Transcription
Just my particular style of neurosis, preferred neurosis, but I really fret a lot about -- I want you all to have exactly what you need, exactly when you need it. [laughs] Each of you, rather. And of course that's completely impossible, so we'll just do the best we can. Today I'd like to divide things into two. First part is two pieces of instructions, and the second part, a talk about view, and effort, and attitude, and achievement. Two parts of instructions to start.

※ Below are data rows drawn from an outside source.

theorem witness_PortTransitions :
    { r7 with agenda := [.supply up0] }.agenda = .supply up0 :: []
    ∧ { r7 with agenda := [.rawSpace 8] }.agenda = .rawSpace 8 :: []
    ∧ { r7 with agenda := [.decSpace 8] }.agenda = .decSpace 8 :: []
    ∧ { r7 with agenda := [.frameSink true] }.agenda = .frameSink true :: []
    ∧ r7.params.num.real = .ideal
    ∧ (State.construct p2f).params.num.real ≠ .ideal
    ∧ ∃ x, sampleValue p2f.num.fmt (.word 0x0000_0000_3F80_0000#64) = some x
      ∧ toComplex x = toComplex (ofRoot (ofParts 1 0)) :=
  ⟨rfl, rfl, rfl, rfl, rfl, by decide, _, test_sample_values.1, rfl⟩

theorem witness_WrCtrlWritesEnablesThenActivates :
    (6#32).getLsbD 0 = false ∧ (7#32).getLsbD 0 = true ∧ (State.construct p2).mtu = 0#16
    ∧ (at_ .framesync []).mtu ≠ 0#16 := by decide +kernel
theorem witness_WrStatusClearsTheRecord :
    (0x100#32).getLsbD 8 = true ∧ (0xFFFFFEFF#32).getLsbD 8 = false := by decide

/-- Clause 2: a DOWNCHIRP0 step. Clause 3: at N = 4 the high nibble 1 is just above (N + 3) div 8 = 0. -/
theorem witness_WrSyncwordReachesFramesyncOnly :
    (SeqState.downchirp0 ≠ .framesync
      ∧ exec SeqState.downchirp0.stepInstr (at_ .downchirp0 (dn ++ dn))
        = .next (after r7 (exec .stepDownchirp0 (at_ .downchirp0 (dn ++ dn)))))
    ∧ ((p2.size + 3) / 8 < (0x10#8).toNat / 16
      ∧ { at_ .framesync (up0 ++ up0) with syncword := 0x10#8 }.seq = 0b000#3
      ∧ exec .stepFramesync { at_ .framesync (up0 ++ up0) with syncword := 0x10#8 }
        = .next (after r7 (exec .stepFramesync { at_ .framesync (up0 ++ up0) with syncword := 0x10#8 }))) :=
  ⟨⟨by decide, next_after (by decide +kernel)⟩, by decide, rfl, next_after (by decide +kernel)⟩

/-- MTU_MAX = 3: 1 and 3 are legal, 0 and 4 are not. -/
theorem witness_WrMtuStoresLegalValues :
    (1 ≤ ((1#32).setWidth 16).toNat ∧ ((3#32).setWidth 16).toNat ≤ (State.construct p2).params.mtuMax)
    ∧ (((0#32).setWidth 16).toNat = 0 ∧ (State.construct p2).params.mtuMax < ((4#32).setWidth 16).toNat)
    ∧ (exec (.wrMtu 4#32) (at_ .framesync []) = .next (after r7 (exec (.wrMtu 4#32) (at_ .framesync [])))
      ∧ (at_ .framesync []).mtu ≠ 0#16) :=
  ⟨by decide, by decide, next_after (by decide +kernel), by decide⟩

/-- Each cause, at the smallest refused value: MTU 4 with MTU_MAX = 3; and WR_MTU 3, which records none. -/
theorem witness_ErrorCausesOfAccesses :
    (step (hostState 0x8000_0010_0000_0005#64) = .next (after r7 (step (hostState 0x8000_0010_0000_0005#64)))
      ∧ decode (.hcw 0x8000_0010_0000_0005#64) = .reject .busAlign)
    ∧ (step (hostState 0x0000_0224_0000_0000#64) = .next (after r7 (step (hostState 0x0000_0224_0000_0000#64)))
      ∧ decode (.hcw 0x0000_0224_0000_0000#64) = .reject .busDecode)
    ∧ (step (hostState 0x8000_0210_0000_0004#64) = .next (after r7 (step (hostState 0x8000_0210_0000_0004#64)))
      ∧ decode (.hcw 0x8000_0210_0000_0004#64) = .ok (.wrMtu 4#32)
      ∧ (State.construct p2).params.mtuMax < ((4#32).setWidth 16).toNat)
    ∧ (step (hostState 0x8000_0204_0000_0001#64) = .next (after r7 (step (hostState 0x8000_0204_0000_0001#64)))
      ∧ decode (.hcw 0x8000_0204_0000_0001#64) = .ok (.wrCtrl 1#32) ∧ (1#32).getLsbD 0 = true
      ∧ (hostState 0x8000_0204_0000_0001#64).mtu = 0#16)
    ∧ (step (hostState 0x8000_0210_0000_0003#64) = .next (after r7 (step (hostState 0x8000_0210_0000_0003#64)))
      ∧ decode (.hcw 0x8000_0210_0000_0003#64) = .ok (.wrMtu 3#32)
      ∧ ∀ d : Word32, Instr.wrMtu 3#32 = .wrMtu d →
        ¬(d.setWidth 16 = 0#16 ∨ p2.mtuMax < (d.setWidth 16).toNat)) := by
  refine ⟨⟨next_after (by decide +kernel), by decide⟩, ⟨next_after (by decide +kernel), by decide⟩,
    ⟨next_after (by decide +kernel), by decide, by decide⟩,
    ⟨next_after (by decide +kernel), by decide, by decide, rfl⟩,
    ⟨next_after (by decide +kernel), by decide, ?_⟩⟩
  intro d h
  cases h
  decide
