-- ==== Sys2Proof/Machine/Page1.lean ====
section
/-! DEFINITION. The register accesses of page 1 (spec/41_registers_page1_2_3.md R160 to R189): plain storage. -/

namespace Sys2Proof.Machine

/-- `P1R.PAR0` (R160). -/
def execP1rPar0 (s : State) : Host.Outcome State Fault Refusal := replyByte s s.par[0]

/-- `P1R.PAR1` (R161). -/
def execP1rPar1 (s : State) : Host.Outcome State Fault Refusal := replyByte s s.par[1]

/-- `P1R.PAR2` (R162). -/
def execP1rPar2 (s : State) : Host.Outcome State Fault Refusal := replyByte s s.par[2]

/-- `P1R.PAR3` (R163). -/
def execP1rPar3 (s : State) : Host.Outcome State Fault Refusal := replyByte s s.par[3]

/-- `P1R.PAR4` (R164). -/
def execP1rPar4 (s : State) : Host.Outcome State Fault Refusal := replyByte s s.par[4]

/-- `P1R.PAR5` (R165). -/
def execP1rPar5 (s : State) : Host.Outcome State Fault Refusal := replyByte s s.par[5]

/-- `P1R.CURR` (R166). -/
def execP1rCurr (s : State) : Host.Outcome State Fault Refusal := replyByte s s.curr

/-- `P1R.MAR0` (R167). -/
def execP1rMar0 (s : State) : Host.Outcome State Fault Refusal := replyByte s s.mar[0]

/-- `P1R.MAR1` (R168). -/
def execP1rMar1 (s : State) : Host.Outcome State Fault Refusal := replyByte s s.mar[1]

/-- `P1R.MAR2` (R169). -/
def execP1rMar2 (s : State) : Host.Outcome State Fault Refusal := replyByte s s.mar[2]

/-- `P1R.MAR3` (R170). -/
def execP1rMar3 (s : State) : Host.Outcome State Fault Refusal := replyByte s s.mar[3]

/-- `P1R.MAR4` (R171). -/
def execP1rMar4 (s : State) : Host.Outcome State Fault Refusal := replyByte s s.mar[4]

/-- `P1R.MAR5` (R172). -/
def execP1rMar5 (s : State) : Host.Outcome State Fault Refusal := replyByte s s.mar[5]

/-- `P1R.MAR6` (R173). -/
def execP1rMar6 (s : State) : Host.Outcome State Fault Refusal := replyByte s s.mar[6]

/-- `P1R.MAR7` (R174). -/
def execP1rMar7 (s : State) : Host.Outcome State Fault Refusal := replyByte s s.mar[7]

/-- `P1W.PAR0` (R175). -/
def execP1wPar0 (d : Byte) (s : State) : Host.Outcome State Fault Refusal := .next { s with par := s.par.set 0 d }

/-- `P1W.PAR1` (R176). -/
def execP1wPar1 (d : Byte) (s : State) : Host.Outcome State Fault Refusal := .next { s with par := s.par.set 1 d }

/-- `P1W.PAR2` (R177). -/
def execP1wPar2 (d : Byte) (s : State) : Host.Outcome State Fault Refusal := .next { s with par := s.par.set 2 d }

/-- `P1W.PAR3` (R178). -/
def execP1wPar3 (d : Byte) (s : State) : Host.Outcome State Fault Refusal := .next { s with par := s.par.set 3 d }

/-- `P1W.PAR4` (R179). -/
def execP1wPar4 (d : Byte) (s : State) : Host.Outcome State Fault Refusal := .next { s with par := s.par.set 4 d }

/-- `P1W.PAR5` (R180). -/
def execP1wPar5 (d : Byte) (s : State) : Host.Outcome State Fault Refusal := .next { s with par := s.par.set 5 d }

/-- `P1W.CURR` (R181). -/
def execP1wCurr (d : Byte) (s : State) : Host.Outcome State Fault Refusal := .next { s with curr := d }

/-- `P1W.MAR0` (R182). -/
def execP1wMar0 (d : Byte) (s : State) : Host.Outcome State Fault Refusal := .next { s with mar := s.mar.set 0 d }

/-- `P1W.MAR1` (R183). -/
def execP1wMar1 (d : Byte) (s : State) : Host.Outcome State Fault Refusal := .next { s with mar := s.mar.set 1 d }

/-- `P1W.MAR2` (R184). -/
def execP1wMar2 (d : Byte) (s : State) : Host.Outcome State Fault Refusal := .next { s with mar := s.mar.set 2 d }

/-- `P1W.MAR3` (R185). -/
def execP1wMar3 (d : Byte) (s : State) : Host.Outcome State Fault Refusal := .next { s with mar := s.mar.set 3 d }

/-- `P1W.MAR4` (R186). -/
def execP1wMar4 (d : Byte) (s : State) : Host.Outcome State Fault Refusal := .next { s with mar := s.mar.set 4 d }

/-- `P1W.MAR5` (R187). -/
def execP1wMar5 (d : Byte) (s : State) : Host.Outcome State Fault Refusal := .next { s with mar := s.mar.set 5 d }

/-- `P1W.MAR6` (R188). -/
def execP1wMar6 (d : Byte) (s : State) : Host.Outcome State Fault Refusal := .next { s with mar := s.mar.set 6 d }

/-- `P1W.MAR7` (R189). -/
def execP1wMar7 (d : Byte) (s : State) : Host.Outcome State Fault Refusal := .next { s with mar := s.mar.set 7 d }

end Sys2Proof.Machine
end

One is to give a little, slightly fuller (very brief still) instructions about if you're using mettā practice for the purpose of your base practice, for the purpose of moving deeper into samādhi and jhāna. Or karuṇā (compassion practice), or muditā, or something like that. The first thing actually to say here is that when you're doing mettā practice for the intention of jhāna, that's a different intention than doing mettā practice for the intention of cultivating mettā. It sounds obvious and not so consequential, but it's actually quite a big deal. So of course, when you use mettā as your base practice, as your springboard practice towards jhāna, and that's the intention, you're going to be cultivating mettā. Of course you are. How can you not be? Even if you're not -- if you're doing breath or some other practice towards jhāna -- jhānas actually have mettā in them. They are naturally filled, imbued, pervaded by mettā. I won't say any more about that. But if mettā is your practice, for example, is your base practice, then at some point -- there are two things -- at some point, it will probably fork. Is it the love that I'm primarily cultivating now, or is it the sense of well-being and pīti and happiness? Now, there are grey areas in the middle, and you can mix those two, but actually there's kind of a fork. And right from the beginning, or at some point fairly early on, you probably want to see, "What actually is my intention here?" Makes sense? The difference?
Yogi: [inaudible]
Rob: Well, if you're on this retreat, like I said on the opening evening, your intention is jhāna practice. That's your primary intention, which means that even just bearing that in the back of your mind is having all kinds of effects and kind of navigating your practice, without you even being conscious of it. It's a powerful thing. Intentions are extremely powerful things. Intentions create our worlds. And that's not hyperbole. So you want to be conscious about it. You want to be firm and clear what you're doing. And at a certain point, there might come -- for example, let's say you're practising mettā, there's love, there's this feeling, there are all kinds of shades of different feelings (which I'll talk about in a second). But really what you're looking for mostly is the pīti, is the well-being. I'll expand on that right now. That's mostly what I mean, partly what I mean.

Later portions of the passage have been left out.